Oj ,te ślimaki to chyba jakiś specjalny etap w życiu ,bo ja również ślimaki hodowałam. Miały dwa ogromne półmiski ( do Mamusinych kanapek) ziemie, trawe i całe środowisko naturalne... jeżdziłam po specjalne okazy na rowerze ,miałam nawet takie duże bez skorupek( na ciele miały zygzaki)....i winniczki i inne mi nieznane

pamiętam że jak poszłam do szkoły to całe towarzystwo rozlazło sie po pokoiku, pełzało po stole i szafie

moja Mama wtedy strasznie płakała... musiałam hodowle zwrócić przyrodzie

miałam też po kryjomu chomika który mieszkał w wiaderku mojego małego braciszka

na noc przykrywałam go durszlakiem, żeby nie uciekł a miał czym oddychać. Ale pewnego ranka stwierdziłam że w wiaderku jest wygryziona dziura, taka okrąglutka i po chomiczku ani śladu

dyskretnie szukałam go po całym domu ale nigdzie łobuziaka nie było....wieczorem poderwał nas na nogi wrzask mojej Mamy: RATUNKU, SZCZURRRRRR... to znalazł sie głodny Ufcio..

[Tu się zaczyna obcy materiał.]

-- ==== Sys2Proof/Machine/FaultRows.lean ====
section
/-!
DEFINITION. Machine/FaultRows.lean: the errors that blocks detect and their immediate actions (14 R447-R449), what ends a targeted
self-test and what it retires (14 R453-R455), withdrawal of units (14 R454), and the header's error, injection, self-test and
expert-window registers (16 R515, R516, R519).
-/
set_option cleanup.letToHave false
namespace Sys2Proof.Machine

open Sys2Proof

-- Errors (R448)

def arrayUnit (a : Nat) : Resource := ⟨pMxg + a / 20, 2, a⟩
def coreUnit (c : Nat) : Resource := ⟨pTcc + c / 16, 3, c⟩
def pageType (slot : Nat) : Nat := ((page? slot).map (·.type)).getD 0
def pageInst (slot : Nat) : Nat := ((page? slot).map (·.inst)).getD 0

/-- The partition that a tier's unit belongs to, 0xFF if none. -/
def unitPart (s : State) (tier unit : Nat) : Nat :=
  ((List.range 16).find? fun n => decide (psLocked ≤ s.pstate n) && (inPart s n tier unit false || inPart s n tier unit true)).getD 0xFF

/-- The layer part, the item and the array of an item that an array runs. -/
def runningItem (s : State) (w stamp item : Nat) : Option (Wheel × LayerPart × Item × Nat) :=
  (s.wheel? w).bind fun x => (x.parts.find? (·.stamp == stamp)).bind fun p => (p.items[item]?).bind fun i =>
    if i.done then none else i.array.map fun a => (x, p, i, a)

/-- Deal an item again: it leaves its array and its gang for a gang of its own (R448). -/
def dealAgain (item : Nat) (p : LayerPart) : LayerPart :=
  { p with gangs := p.gangs ++ [({} : Gang)],
           items := p.items.zipIdx.map fun e => if e.2 = item then { e.1 with gang := p.gangs.length, array := none, failedOn := e.1.array } else e.1 }

/-- The residue check of an array differs (R448): the array takes no further item until its self-test ends, the item is dealt again, and a
second failure of it ends the turns that read it. The re-run completes the classification of the first (R450). -/
def residueError (w stamp item : Nat) (s : State) : State :=
  match runningItem s w stamp item with
  | none => s
  | some (x, p, i, a) =>
    let s := s.setFrc { s.frc with held := if s.frc.held.contains a then s.frc.held else s.frc.held ++ [a] }
    let turns := sessionsOf s (itemTurns x i.kind)
    let err : ErrIn := { slot := pMxg + a / 20, inst := a / 20, ev := .mxgResidue, cls := .corrected, part := x.part, resource := a,
                         session := (metBy turns w).session, wheel := w, layer := p.layer, unit := some (arrayUnit a), against := [(2, a)] }
    if i.failedOn.isSome then
      let s := settleWhere (· == (w, stamp, item)) false s
      finishTail w (settleParts w (markDone w stamp item (endTurns turns .pageCorrupt (raiseErr { err with cls := .contained } s))))
    else
      raiseErr { err with rerun := some (w, stamp, item), alone := (arraysOf s x.part).all (· == a) } (modPart w stamp (dealAgain item) s)

/-- A tending core has an uncorrectable error (R448): it stops, and the wheels whose work it held have their steps rolled back. -/
def coreError (c : Nat) (wheels : List Nat) (s : State) : State :=
  if 64 ≤ c ∨ s.mgc.coresStopped.contains c ∨ s.mgc.coresRetired.contains c then s
  else
    let s := { s with mgc := { s.mgc with coresStopped := s.mgc.coresStopped ++ [c] } }
    let s := raiseErr { slot := pTcc + c / 16, inst := c / 16, ev := .uncorrected 0x11, cls := .contained, resource := c, unit := some (coreUnit c),
                        wheel := (wheels.head?).getD 0xFFFF, against := [(3, c)] } s
    wheels.foldl (fun s w => match s.wheel? w with
      | some x => refuseExchange w x [] s
      | none => s) s

/-- An uncorrectable error on the read of a page (R448, 04 R125, R142): the reading turns end and the page passes to recovery. -/
def pageReadError (h : Nat) (gang : Option (Nat × Nat × Nat)) (s : State) : State :=
  match s.rec? h with
  | none => s
  | some r =>
    let (slot, _, _, inst) := expanderOf s r.tier r.base
    let err := fun (who : Met) => raiseErr
      { slot := slot, inst := inst, ev := .uncorrected (pageType slot), cls := .contained, part := r.part, resource := r.base * 4096,
        session := who.session, wheel := who.wheel, layer := r.layer, unit := rowUnit? r.tier r.base, against := [(0, h)] }
    let s := if r.tier = 1 then s.bump (Ctr.ddcUeChannel inst) else s
    match gang with
    | none =>
      let readers := stepReaders s h r ++ reviveReaders s h
      startRecovery h (endTurns readers .pageCorrupt (err (metBy readers (((readers.findSome? (turnOf s)).map (·.wheel)).getD 0xFFFF)) s))
    | some (w, stamp, g) =>
      match (s.wheel? w).bind fun x => (x.parts.find? (·.stamp == stamp)).bind fun p => (s.model? x.part x.model).map fun m => (x, p, m) with
      | none => s
      | some (x, p, m) =>
        if !(((p.gangs[g]?).map fun k => k.toRead.contains h).getD false) then s
        else
          let turns := sessionsOf s (namersOf s x m p g h)
          let s := modPart w stamp (modGang g fun k => { k with toRead := k.toRead.filter (· != h) }) (err (metBy turns w) s)
          startRecovery h (endTurns turns .pageCorrupt s)

/-- An entry, a bucket or a column of the prefix engine is uncorrectable (R448): it is invalidated and a column sweep is due. -/
def prefixSweep (n : Nat) (s : State) : State := modPme (fun p => { p with sweeps := if p.sweeps.contains n then p.sweeps else p.sweeps ++ [n] }) s

def prefixError (part resource : Nat) (unit : Option Resource) (s : State) : State :=
  raiseErr { slot := pPme, ev := .corrected 5, cls := .corrected, part := part, resource := resource, unit := unit } (prefixSweep part s)

/-- A bucket's CHECK fails: the walk that meets it ends there (07 R237). -/
def bucketError (part home chain : Nat) (s : State) : State :=
  if (tgetD s.pme.cold home []).length ≤ chain then s
  else (coldWalk home part (modPme (fun p => { p with cold := tmod p.cold home fun l => l.zipIdx.map fun b => if b.2 = chain then { b.1 with bad := true } else b.1 }) s)).1

/-- The partition in which a page record, session map or bank is lost, or a count underflowed, drains at once (R448). -/
def partitionFault (ev : Ev) (slot inst part resource : Nat) (unit : Option Resource) (s : State) : State :=
  partitionError part (raiseErr { slot := slot, inst := inst, ev := ev, cls := .partition, part := part, resource := resource, unit := unit } s)

/-- The counter of a page for corrected errors, where it has one (07 PME, 08 DDC counters). -/
def countCorrected (slot inst : Nat) (s : State) : State :=
  if slot = pDdc then s.bump (Ctr.ddcCeChannel inst) else if slot = pPme then s.bump Ctr.pmeEntryEccCorrected else s

/-- The immediate action of an error, its log entry and its handler (R448, R449). -/
def detectError (slot inst : Nat) (source : ErrSource) (s : State) : State :=
  let s := s.setFrc { s.frc with injected := tdel s.frc.injected slot }
  match source with
  | .corrected => raiseErr { slot := slot, inst := inst, ev := .corrected (pageType slot), cls := .corrected } (countCorrected slot inst s)
  | .correctedRow tier unit =>
    if 1 < tier then s
    else
      let r := rowUnit tier unit
      let inst := (expanderOf s tier unit).2.2.2
      raiseErr { slot := r.slot, inst := inst, ev := .corrected (pageType r.slot), cls := .corrected, part := unitPart s tier unit,
                 resource := unit * 4096, unit := some r } (countCorrected r.slot inst s)
  | .pageRead h g => pageReadError h g s
  | .tampered tier unit => { s with sec := { s.sec with badUnits := if s.sec.badUnits.contains (tier, unit) then s.sec.badUnits else s.sec.badUnits ++ [(tier, unit)] } }
  | .sessionDescriptor i => descriptorError i s
  | .arrayResidue w st i => residueError w st i s
  | .core c ws => coreError c ws s
  | .prefixEntry set way =>
    match tget s.pme.entries (set * 128 + way) with
    | none => s
    | some e => prefixError e.part (set * 128 + way) (some (bankUnit (bankOfSet set))) (dropAt (.way set way) s)
  | .coldBucket part home chain => bucketError part home chain s
  | .column i =>
    match tget s.pme.columns i with
    | none => s
    | some c => prefixError c.part i none (dropColumnsEntries [i] (modPme (fun p => { p with columns := tmod p.columns i fun c => { c with bad := true } }) s))
  | .partitionRecord n row => if n < 16 then partitionFault (.uncorrected (pageType slot)) slot inst n 0 (row.bind fun u => rowUnit? u.1 u.2) s else s
  | .refUnderflow h =>
    match s.rec? h with
    | none => s
    | some r => partitionFault .tmgRefFault pTmg 0 r.part h none s
  | .hub => goFatal (raiseErr { slot := slot, inst := inst, ev := .uncorrected (pageType slot), cls := .fatal } s)
  | .logPath => fenceBlock slot inst (logFull (.errlogFault (pageType slot)) slot inst 0xFF 4 0 [slot, inst] s)
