-- ==== Sys2Proof/Certificates/Slice0/Obligations.lean ====
section
/-!
DEFINITION. Certificates/Slice0/Obligations.lean: the statements about the device, one `def Obligations.<Name> : Prop` each. Each docstring names the rule
of spec/ that it formalises.
-/

open Sys2Proof Sys2Proof.Machine

/-- A step takes the command at the front of the queue and runs it with the queue's rest (95: each row of the table is one whole step). That a step on an empty queue changes nothing is the model's DESIGN CHOICE of log 2; that no command ends in a fault or a refusal is what the spec's giving each an effect comes to. -/
def Obligations.StepTakesFront : Prop :=
  (∀ (c : Instr) (rest : List Instr) (s : State),
    step { s with pending := c :: rest } = exec c { s with pending := rest }) ∧
  (∀ (s : State),
    s.pending = [] →
    step s = .next s) ∧
  (∀ (c : Instr) (s : State),
    ∃ t, exec c s = .next t ∧ t.pending = s.pending)

/-- 12 R384: creating and deleting a queue; a CQ that an SQ names is not deleted (ST_QUEUE_INVALID). 12 R388: deleting a queue takes its pair out of ERROR. 12 R393: commands in flight into a deleted CQ lose their entry. The right-hand sides give the whole next state. 12 R383: AQ_CTRL of a function is written through the function's own BAR0; EN creates the admin pair with vector 1 from the size and base registers; clearing EN deletes the function's queues as R393 says. Completion vector and bases as the registers hold them. -/
def Obligations.QueuesComeAndGo : Prop :=
  (∀ (c : Cmd) (s : State),
    Admitted 1 c s →
    onAdmin c = true →
    queueArgsOk c true = true →
    c.arg 0 1 = 0 →
    2 ≤ c.arg 2 2 ∧ c.arg 2 2 ≤ 4096 →
    c.arg 0x10 8 % 4096 = 0 →
    tget s.hif.sqs (qKey c.fn (c.arg 1 1)) = none →
    (tget s.hif.cqs (qKey c.fn (c.arg 4 1))).isSome = true ∧ c.arg 4 1 < queuesOf c.fn →
    exec (.queueCreate c) s = .next (complete c {} { s with hif := { s.hif with
      sqs := tset s.hif.sqs (qKey c.fn (c.arg 1 1)) { size := c.arg 2 2, base := c.arg 0x10 8, cqid := c.arg 4 1 } } })) ∧
  (∀ (c : Cmd) (s : State),
    Admitted 1 c s →
    onAdmin c = true →
    queueArgsOk c true = true →
    c.arg 0 1 = 1 →
    2 ≤ c.arg 2 2 ∧ c.arg 2 2 ≤ 4096 →
    c.arg 0x10 8 % 4096 = 0 →
    tget s.hif.cqs (qKey c.fn (c.arg 1 1)) = none →
    1 ≤ c.arg 5 1 ∧ c.arg 5 1 < vectorsOf c.fn →
    exec (.queueCreate c) s = .next (complete c {} { s with hif := { s.hif with
      cqs := tset s.hif.cqs (qKey c.fn (c.arg 1 1)) { size := c.arg 2 2, base := c.arg 0x10 8, vector := c.arg 5 1, thresh := c.arg 6 1, delayUs := c.arg 8 2 } } })) ∧
  (∀ (c : Cmd) (s : State),
    Admitted 2 c s →
    onAdmin c = true →
    queueArgsOk c false = true →
    c.arg 0 1 = 0 →
    (tget s.hif.sqs (qKey c.fn (c.arg 1 1))).isSome = true →
    exec (.queueDelete c) s = .next (complete c {} { s with hif := { s.hif with
      sqs := tdel s.hif.sqs (qKey c.fn (c.arg 1 1)), qErr := s.hif.qErr.filter (· != qKey c.fn (c.arg 1 1)) } })) ∧
  (∀ (c : Cmd) (s : State),
    Admitted 2 c s →
    onAdmin c = true →
    queueArgsOk c false = true →
    c.arg 0 1 = 1 →
    (tget s.hif.cqs (qKey c.fn (c.arg 1 1))).isSome = true →
    cqNamed s c.fn (c.arg 1 1) = false →
    exec (.queueDelete c) s = .next (complete c {} { s with hif := { s.hif with
      cqs := tdel s.hif.cqs (qKey c.fn (c.arg 1 1)), qErr := s.hif.qErr.filter (· != qKey c.fn (c.arg 1 1)),
      inflight := s.hif.inflight.map fun (i : Inflight) => if i.fn = c.fn ∧ i.cq = c.arg 1 1 then { i with live := false } else i } })) ∧
  (∀ (c : Cmd) (s : State),
    Admitted 2 c s →
    onAdmin c = true →
    queueArgsOk c false = true →
    c.arg 0 1 = 1 →
    cqNamed s c.fn (c.arg 1 1) = true →
    exec (.queueDelete c) s = .next (complete c { status := .queueInvalid } s)) ∧
  (∀ (fn sq cq : Nat) (s : State),
    s.fnLive fn = true →
    s.flag (aqEn fn) = false →
    2 ≤ sq ∧ sq ≤ 4096 →
    2 ≤ cq ∧ cq ≤ 4096 →
    let s' := ((s.setF (aqSqSize fn) sq).setF (aqCqSize fn) cq).setF (aqEn fn) 1
    exec (.aqCtrlWrite fn fn sq cq 1) s = .next (countIo fn { s' with hif := { s.hif with
      sqs := tset s.hif.sqs (qKey fn 0) { size := sq, base := s'.getF (aqSqBase fn) * 4096, cqid := 0 }
      cqs := tset s.hif.cqs (qKey fn 0) { size := cq, base := s'.getF (aqCqBase fn) * 4096, vector := 1 } } })) ∧
  (∀ (fn sq cq : Nat) (s : State),
    s.fnLive fn = true →
    sq < 2 ∧ cq < 2 →
    exec (.aqCtrlWrite fn fn sq cq 0) s = .next (countIo fn (({ s with hif := { s.hif with
      sqs := s.hif.sqs.filter fun q => q.1 / 64 != fn, cqs := s.hif.cqs.filter fun q => q.1 / 64 != fn,
      qErr := s.hif.qErr.filter fun k => k / 64 != fn,
      inflight := s.hif.inflight.map fun (i : Inflight) => if i.fn = fn then { i with live := false } else i } }).setF (aqEn fn) 0))) ∧
  (∀ (via fn sq cq : Nat) (s : State),
    via ≠ fn ∨ s.fnLive fn = false ∨ sq < 2 ∨ 4096 < sq ∨ cq < 2 ∨ 4096 < cq →
    exec (.aqCtrlWrite via fn sq cq 1) s = .next (countIo via s))
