-- ==== Sys2Proof/Laws/KeepPme.lean ====
section
/-!
SUPPORT. Laws/KeepPme.lean: what each operation of Machine/Pme.lean can change (Laws/Keep.lean).
-/
set_option Elab.async false
set_option linter.all false
namespace Sys2Proof.Machine

open Sys2Proof

theorem modPme_keep (f : Pme → Pme) (s : State) : Keep 268435456 s (modPme f s) := by
  unfold modPme
  iterate 30 (all_goals try first
    | with_reducible exact Keep.refl _ _
    | with_reducible assumption
    | with_reducible refine Keep.ite (fun _ => ?_) (fun _ => ?_)
    | split
    | with_reducible refine (Keep.of_pme _ _).after ?_ (by decide))

theorem writeSet_keep (set : Nat) (l : List (Option PmeEntry)) (s : State) : Keep 268435456 s (writeSet set l s) := by
  unfold writeSet
  iterate 30 (all_goals try first
    | with_reducible exact Keep.refl _ _
    | with_reducible assumption
    | with_reducible refine (modPme_keep ..).after ?_ (by decide)
    | with_reducible refine Keep.foldl (fun _ _ => ?_) ?_ _
    | with_reducible refine Keep.foldlFst (fun _ _ => ?_) ?_ _
    | with_reducible refine Keep.foldlSnd (fun _ _ => ?_) ?_ _
    | with_reducible refine Keep.ite (fun _ => ?_) (fun _ => ?_)
    | split)

theorem dropColumnPages_keep (c : Column) (s : State) : Keep 100667374 s (dropColumnPages c s) := by
  unfold dropColumnPages
  iterate 30 (all_goals try first
    | with_reducible exact Keep.refl _ _
    | with_reducible assumption
    | (extract_lets +onlyGivenNames zz; refine Keep.cut zz ?_ (fun _ => ?_); (rotate_left; (try clear_value zz); rotate_right; subst zz))
    | (extract_lets +onlyGivenNames zz; subst zz)
    | with_reducible refine (dropRef_keep ..).after ?_ (by decide)
    | with_reducible refine (retryRecovery_keep ..).after ?_ (by decide)
    | with_reducible refine (releaseSlot_keep ..).after ?_ (by decide)
    | with_reducible refine Keep.foldl (fun _ _ => ?_) ?_ _
    | with_reducible refine Keep.foldlFst (fun _ _ => ?_) ?_ _
    | with_reducible refine Keep.foldlSnd (fun _ _ => ?_) ?_ _
    | with_reducible refine Keep.ite (fun _ => ?_) (fun _ => ?_)
    | split)

theorem unholdFuel_keep (y0 y1 : Nat) (y2 : State) : Keep 369102830 y2 (unholdFuel y0 y1 y2) := by
  induction y0 generalizing y1 y2 with
  | zero => exact Keep.refl _ _
  | succ n ih =>
    unfold unholdFuel
    iterate 30 (all_goals try first
      | with_reducible exact Keep.refl _ _
      | with_reducible assumption
      | (extract_lets +onlyGivenNames zz; refine Keep.cut zz ?_ (fun _ => ?_); (rotate_left; (try clear_value zz); rotate_right; subst zz))
      | (extract_lets +onlyGivenNames zz; subst zz)
      | with_reducible refine (ih ..).after ?_ (by decide)
      | with_reducible refine (dropColumnPages_keep ..).after ?_ (by decide)
      | with_reducible refine (modPme_keep ..).after ?_ (by decide)
      | with_reducible refine Keep.ite (fun _ => ?_) (fun _ => ?_)
      | split)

moja Mama wtedy też płakała.. a kiedyś wyglądając przez okno, wypatrzyłam gawrona ze złamanym skrzydłem.... niewiele myśląc ,ruszyłam jego tropem i oczywiście przyniosłam do domu

miał oczka jak guziczki i dostałam buzi dziobem co skutkowało upiększeniem mojej urody w postaci wydatnych ust ( opuchniętych, hi hi) nie fruwał faktycznie i plan był taki, zeby go do weta i schroniska zawieżć. W tamtym czasie w Sz-kim schronisku było małe zoo i dość spora ptaszarnia

ale dochodziła 16-ta i musiałam po braciszka do przedszkola jechać więc zamknęłam gawrona w moim pokoiku...i poleciałam do przedszkola

w tym czasie moja Mami wróciła z zakupami do domu...jak sie domyślacie, była katastrofa

usłyszała że coś sie tłucze w pokoiku , gawron demolował systematycznie wszystkie półki...co mogło spadało na ziemie...Mama otwiera drzwi a ten łobuz wyfrunął lotem koszącym prosto na nią...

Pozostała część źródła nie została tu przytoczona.